**Given records:**
====================

/-- 10_state.md R18, 40_codec.md R78: CTRL.NANMODE is read by the two-operand arithmetic commands only. -/
def Obligations.NanModeIsReadByTwoOperandArithmeticOnly : Prop :=
  ∀ (i : Instr) (s : State) (ctrl : Word16),
    i ∉ [Instr.faddS, .faddD, .faddX, .fsubS, .fsubD, .fsubX, .fmulS, .fmulD, .fmulX, .fdivS, .fdivD, .fdivX] →
    ctrl &&& 0xFFEF#16 = s.ctrl &&& 0xFFEF#16 → Ready i s →
    ∃ r : Result, Completes i s r ∧ Completes i { s with ctrl := ctrl } r

/-- 30_encoding.md R57, 70_reset_and_hazards.md R266: MOVR copies RES to an operand register in two transactions.
(The list of readings and the write of a value read are the model's, log entries 2 and 7.) -/
def Obligations.MovrCopiesTheResult : Prop :=
  ∀ (s : State) (rest : List HostEvent), s.resHeld = true →
    (s.script = movr 0 ++ rest →
      RunsTo 2 s { s with script := rest, opa := s.res, opaHeld := true, readings := ⟨2, s.res⟩ :: s.readings }) ∧
    (s.script = movr 1 ++ rest →
      RunsTo 2 s { s with script := rest, opb := s.res, opbHeld := true, readings := ⟨2, s.res⟩ :: s.readings })

/-- 70_reset_and_hazards.md R274: from reset, writing back a saved OPA, OPB, CTRL and FLAGS restores them all; RES is
not restored. -/
def Obligations.SavedRegistersAreRestored : Prop :=
  ∀ (opa opb : Word80) (ctrl flags : Word16), ctrl &&& 0xFFC0#16 = 0#16 → flags &&& 0xFDC0#16 = 0#16 →
    RunsTo 4 { State.reset with script := restoreScript opa opb ctrl flags }
      { State.reset with opa := opa, opaHeld := true, opb := opb, opbHeld := true, ctrl := ctrl, flags := flags }

/-! ### Byte images -/

/-- 20_memory.md R33: byte `i` is bits `8i+7 : 8i`, the image has 4, 8 or 10 bytes, and reading it back gives the value,
for every packed value of the format; reading a list of that many bytes gives the sum of byte `i` times `2^(8i)`. -/
def Obligations.ByteImageRoundTrips : Prop :=
  ∀ (f : Fmt) (v : Word80), v.toNat < 2 ^ fmtBits f →
    (toBytes f v).length = (match f with | .S => 4 | .D => 8 | .X => 10) ∧
    (∀ i, i < (toBytes f v).length → (toBytes f v)[i]? = some (v.extractLsb' (8 * i) 8)) ∧
    fromBytes f (toBytes f v) = v ∧
    ∀ bs : List (BitVec 8), bs.length = imageBytes f →
      (fromBytes f bs).toNat = ((List.range bs.length).map (fun i => (bs.getD i 0).toNat * 2 ^ (8 * i))).sum

/-- 20_memory.md R35: a 16-byte container holds the ten bytes of the value and six zeros, and whatever bytes 10 to 15
hold, reading gives the value. -/
def Obligations.ContainerPaddingIsIgnored : Prop :=
  ∀ (v : Word80) (pad : List (BitVec 8)),
    toContainer v = toBytes .X v ++ [0, 0, 0, 0, 0, 0] ∧ fromBytes .X (toBytes .X v ++ pad) = v

/-! ### Integer functions, codec -/

/-- 00_scope.md R6: isqrt(n) is the largest natural r with r*r <= n. -/
def Obligations.IsqrtIsTheLargestRoot : Prop :=
  ∀ n : Nat, isqrt n * isqrt n ≤ n ∧ ∀ r : Nat, r * r ≤ n → r ≤ isqrt n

====================

**Instructions for the task:**
Copy the data above in full, exactly as it reads.

**Final answer:**
/-- 10_state.md R18, 40_codec.md R78: CTRL.NANMODE is read by the two-operand arithmetic commands only. -/
def Obligations.NanModeIsReadByTwoOperandArithmeticOnly : Prop :=
  ∀ (i : Instr) (s : State) (ctrl : Word16),
    i ∉ [Instr.faddS, .faddD, .faddX, .fsubS, .fsubD, .fsubX, .fmulS, .fmulD, .fmulX, .fdivS, .fdivD, .fdivX] →
    ctrl &&& 0xFFEF#16 = s.ctrl &&& 0xFFEF#16 → Ready i s →
    ∃ r : Result, Completes i s r ∧ Completes i { s with ctrl := ctrl } r

/-- 30_encoding.md R57, 70_reset_and_hazards.md R266: MOVR copies RES to an operand register in two transactions.
(The list of readings and the write of a value read are the model's, log entries 2 and 7.) -/
def Obligations.MovrCopiesTheResult : Prop :=
  ∀ (s : State) (rest : List HostEvent), s.resHeld = true →
    (s.script = movr 0 ++ rest →
      RunsTo 2 s { s with script := rest, opa := s.res, opaHeld := true, readings := ⟨2, s.res⟩ :: s.readings }) ∧
    (s.script = movr 1 ++ rest →
      RunsTo 2 s { s with script := rest, opb := s.res, opbHeld := true, readings := ⟨2, s.res⟩ :: s.readings })

/-- 70_reset_and_hazards.md R274: from reset, writing back a saved OPA, OPB, CTRL and FLAGS restores them all; RES is
not restored. -/
def Obligations.SavedRegistersAreRestored : Prop :=
  ∀ (opa opb : Word80) (ctrl flags : Word16), ctrl &&& 0xFFC0#16 = 0#16 → flags &&& 0xFDC0#16 = 0#16 →
    RunsTo 4 { State.reset with script := restoreScript opa opb ctrl flags }
      { State.reset with opa := opa, opaHeld := true, opb := opb, opbHeld := true, ctrl := ctrl, flags := flags }

/-! ### Byte images -/

/-- 20_memory.md R33: byte `i` is bits `8i+7 : 8i`, the image has 4, 8 or 10 bytes, and reading it back gives the value,
for every packed value of the format; reading a list of that many bytes gives the sum of byte `i` times `2^(8i)`. -/
def Obligations.ByteImageRoundTrips : Prop :=
  ∀ (f : Fmt) (v : Word80), v.toNat < 2 ^ fmtBits f →
    (toBytes f v).length = (match f with | .S => 4 | .D => 8 | .X => 10) ∧
    (∀ i, i < (toBytes f v).length → (toBytes f v)[i]? = some (v.extractLsb' (8 * i) 8)) ∧
    fromBytes f (toBytes f v) = v ∧
    ∀ bs : List (BitVec 8), bs.length = imageBytes f →
      (fromBytes f bs).toNat = ((List.range bs.length).map (fun i => (bs.getD i 0).toNat * 2 ^ (8 * i))).sum

/-- 20_memory.md R35: a 16-byte container holds the ten bytes of the value and six zeros, and whatever bytes 10 to 15
hold, reading gives the value. -/
def Obligations.ContainerPaddingIsIgnored : Prop :=
  ∀ (v : Word80) (pad : List (BitVec 8)),
    toContainer v = toBytes .X v ++ [0, 0, 0, 0, 0, 0] ∧ fromBytes .X (toBytes .X v ++ pad) = v

/-! ### Integer functions, codec -/

/-- 00_scope.md R6: isqrt(n) is the largest natural r with r*r <= n. -/
def Obligations.IsqrtIsTheLargestRoot : Prop :=
  ∀ n : Nat, isqrt n * isqrt n ≤ n ∧ ∀ r : Nat, r * r ≤ n → r ≤ isqrt n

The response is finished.